_Exercise material:_
-- ==== Sys2Proof/Certificates/Slice0/Obligations.lean ====
section
/-! DEFINITION. The statements for the provers, each formalising rules of spec/ as its docstring cites them. -/

open Sys2Proof Sys2Proof.Machine Sys2Proof.Safety

/-! ## Words -/

/-- 05 R99 to R106: words written out from the encodings decode to the instruction they stand for. -/
def Obligations.DecodedWords : Prop :=
  decode 0x0000_0140_C000_0000 = some (.add ⟨Sync.plain, 8, 3, 0, 0, false⟩) ∧
  decode 0x0000_0A11_4C02_0000 = some (.pcmp .lt ⟨Sync.plain, 2, 5, 6, 0, false⟩) ∧
  decode 0x0000_1801_0100_0003 = some (.csrw ⟨Sync.plain, 0, 4, 0, false, 3⟩) ∧
  decode 0x0000_1B11_8000_0000 = some (.shpx .vrows ⟨Sync.plain, 2, 6, 0, false, 0⟩) ∧
  decode 0x0000_3329_8350_0008 = some (.lda ⟨Sync.plain, 5, 6, 0, false, 3, 2, 4, 8⟩) ∧
  decode 0x0000_3749_021A_6000 = some (.red ⟨Sync.plain, 9, 4, 0, false, 2, 0, 6, 0x26000⟩) ∧
  decode 0x0000_1000_3FFF_FFF9 = some (.loop ⟨Sync.plain, 0, false, 0, 0xFFFFFF9⟩) ∧
  decode 0x0042_7A40_1404_0000 = some (.launch ⟨⟨0, 0x42⟩, 8, 0, 10, 0, 4, 0⟩)

/-- 05 R91 to R109: the word of every well-formed instruction decodes to that instruction, with every operand at every value that the
encoding admits. -/
def Obligations.DecodeEncode : Prop := ∀ i : Instr, Sys2Proof.Laws.RoundTrip.Statement i

/-- 05 R91 to R109: no two words decode to one instruction, since the decoded instruction encodes to the word it came from; every word of an
unassigned MAJOR decodes to the row of that name, and no other word does. -/
def Obligations.EncodeDecode : Prop :=
  (∀ (w : Word) (i : Instr), decode w = some i → encode i = w) ∧
  ((∀ w : Word, majorAssigned (majorOf w) = false → decode w = some (.unassignedMajorOpcode w)) ∧
    ∀ w : Word, majorAssigned (majorOf w) = true → ∀ x, decode w ≠ some (.unassignedMajorOpcode x))

/-! ## Turns of the control unit (05 R91 to R98; 06 R122) -/

/-- 05 R95: an instruction in 0xE0 to 0xEF traps with cause 0x04 in an unprivileged context; else one that needs a feature or a declared use
that is missing traps with cause 0x03; else one with a reserved field traps with cause 0x02; else a reserved SIG byte traps with cause 0x05.
One that fails no check passes decode. The check that fails traps at the instruction: the instruction is not forwarded, takes and rings no
bell, and the state keeps everything but the context's life and trap record. A word of an unassigned MAJOR traps with cause 0x01, or with
0x04 in 0xE0 to 0xEF in an unprivileged context; a word whose function code is not assigned traps with cause 0x04, 0x03 or 0x02. -/
def Obligations.DecodeChecks : Prop :=
  (∀ (s : State) (i : Instr),
      (privileged i = true ∧ s.cx.priv = false → s.decodeTrap i = some (s.cuTrap 0x04)) ∧
      ((privileged i = true → s.cx.priv = true) →
        (∀ code, s.lacks (needsOf i) = some code → s.decodeTrap i = some (s.cuTrap 0x03 code)) ∧
        (s.lacks (needsOf i) = none →
          (i.fieldsOk = false → s.decodeTrap i = some (s.cuTrap 0x02)) ∧
          (i.fieldsOk = true → (syncOf i).legal = false → s.decodeTrap i = some (s.cuTrap 0x05)) ∧
          (i.wellFormed = true → s.decodeTrap i = none)))) ∧
  (∀ (s : State) (i : Instr) (t : Trap), i.sync.isSome = true → s.decodeTrap i = some t →
      exec i s = .next (s.takeTrap t) ∧
        s.takeTrap t = { s with cx := { s.cx with life := (s.cx.takeTrap t).life, trap := (s.cx.takeTrap t).trap } }) ∧
  (∀ (s : State) (w : Word), majorAssigned (majorOf w) = false →
      let own : Prop := 0xE0 ≤ majorOf w ∧ majorOf w ≤ 0xEF
      (own → s.cx.priv = false → exec (.unassignedMajorOpcode w) s = .next (s.takeTrap (s.cuTrap 0x04))) ∧
      (¬ own ∨ s.cx.priv = true → exec (.unassignedMajorOpcode w) s = .next (s.takeTrap (s.cuTrap 0x01)))) ∧
  (∀ (s : State) (w : Word), majorAssigned (majorOf w) = true →
      let own : Prop := 0xE0 ≤ majorOf w ∧ majorOf w ≤ 0xEF
      (own → s.cx.priv = false → s.badWord w = s.takeTrap (s.cuTrap 0x04)) ∧
      (¬ own ∨ s.cx.priv = true →
        (∀ code, s.lacks (wordNeeds w) = some code → s.badWord w = s.takeTrap (s.cuTrap 0x03 code)) ∧
        (s.lacks (wordNeeds w) = none → s.badWord w = s.takeTrap (s.cuTrap 0x02))))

_Work required:_ From the records above, copy out the line with "(i.wellFormed = true", the line with "(∀ code, s.lacks (wordNeeds", and every line between them, word for word.

_Response to the task:_
          (i.wellFormed = true → s.decodeTrap i = none)))) ∧
  (∀ (s : State) (i : Instr) (t : Trap), i.sync.isSome = true → s.decodeTrap i = some t →
      exec i s = .next (s.takeTrap t) ∧
        s.takeTrap t = { s with cx := { s.cx with life := (s.cx.takeTrap t).life, trap := (s.cx.takeTrap t).trap } }) ∧
  (∀ (s : State) (w : Word), majorAssigned (majorOf w) = false →
      let own : Prop := 0xE0 ≤ majorOf w ∧ majorOf w ≤ 0xEF
      (own → s.cx.priv = false → exec (.unassignedMajorOpcode w) s = .next (s.takeTrap (s.cuTrap 0x04))) ∧
      (¬ own ∨ s.cx.priv = true → exec (.unassignedMajorOpcode w) s = .next (s.takeTrap (s.cuTrap 0x01)))) ∧
  (∀ (s : State) (w : Word), majorAssigned (majorOf w) = true →
      let own : Prop := 0xE0 ≤ majorOf w ∧ majorOf w ≤ 0xEF
      (own → s.cx.priv = false → s.badWord w = s.takeTrap (s.cuTrap 0x04)) ∧
      (¬ own ∨ s.cx.priv = true →
        (∀ code, s.lacks (wordNeeds w) = some code → s.badWord w = s.takeTrap (s.cuTrap 0x03 code)) ∧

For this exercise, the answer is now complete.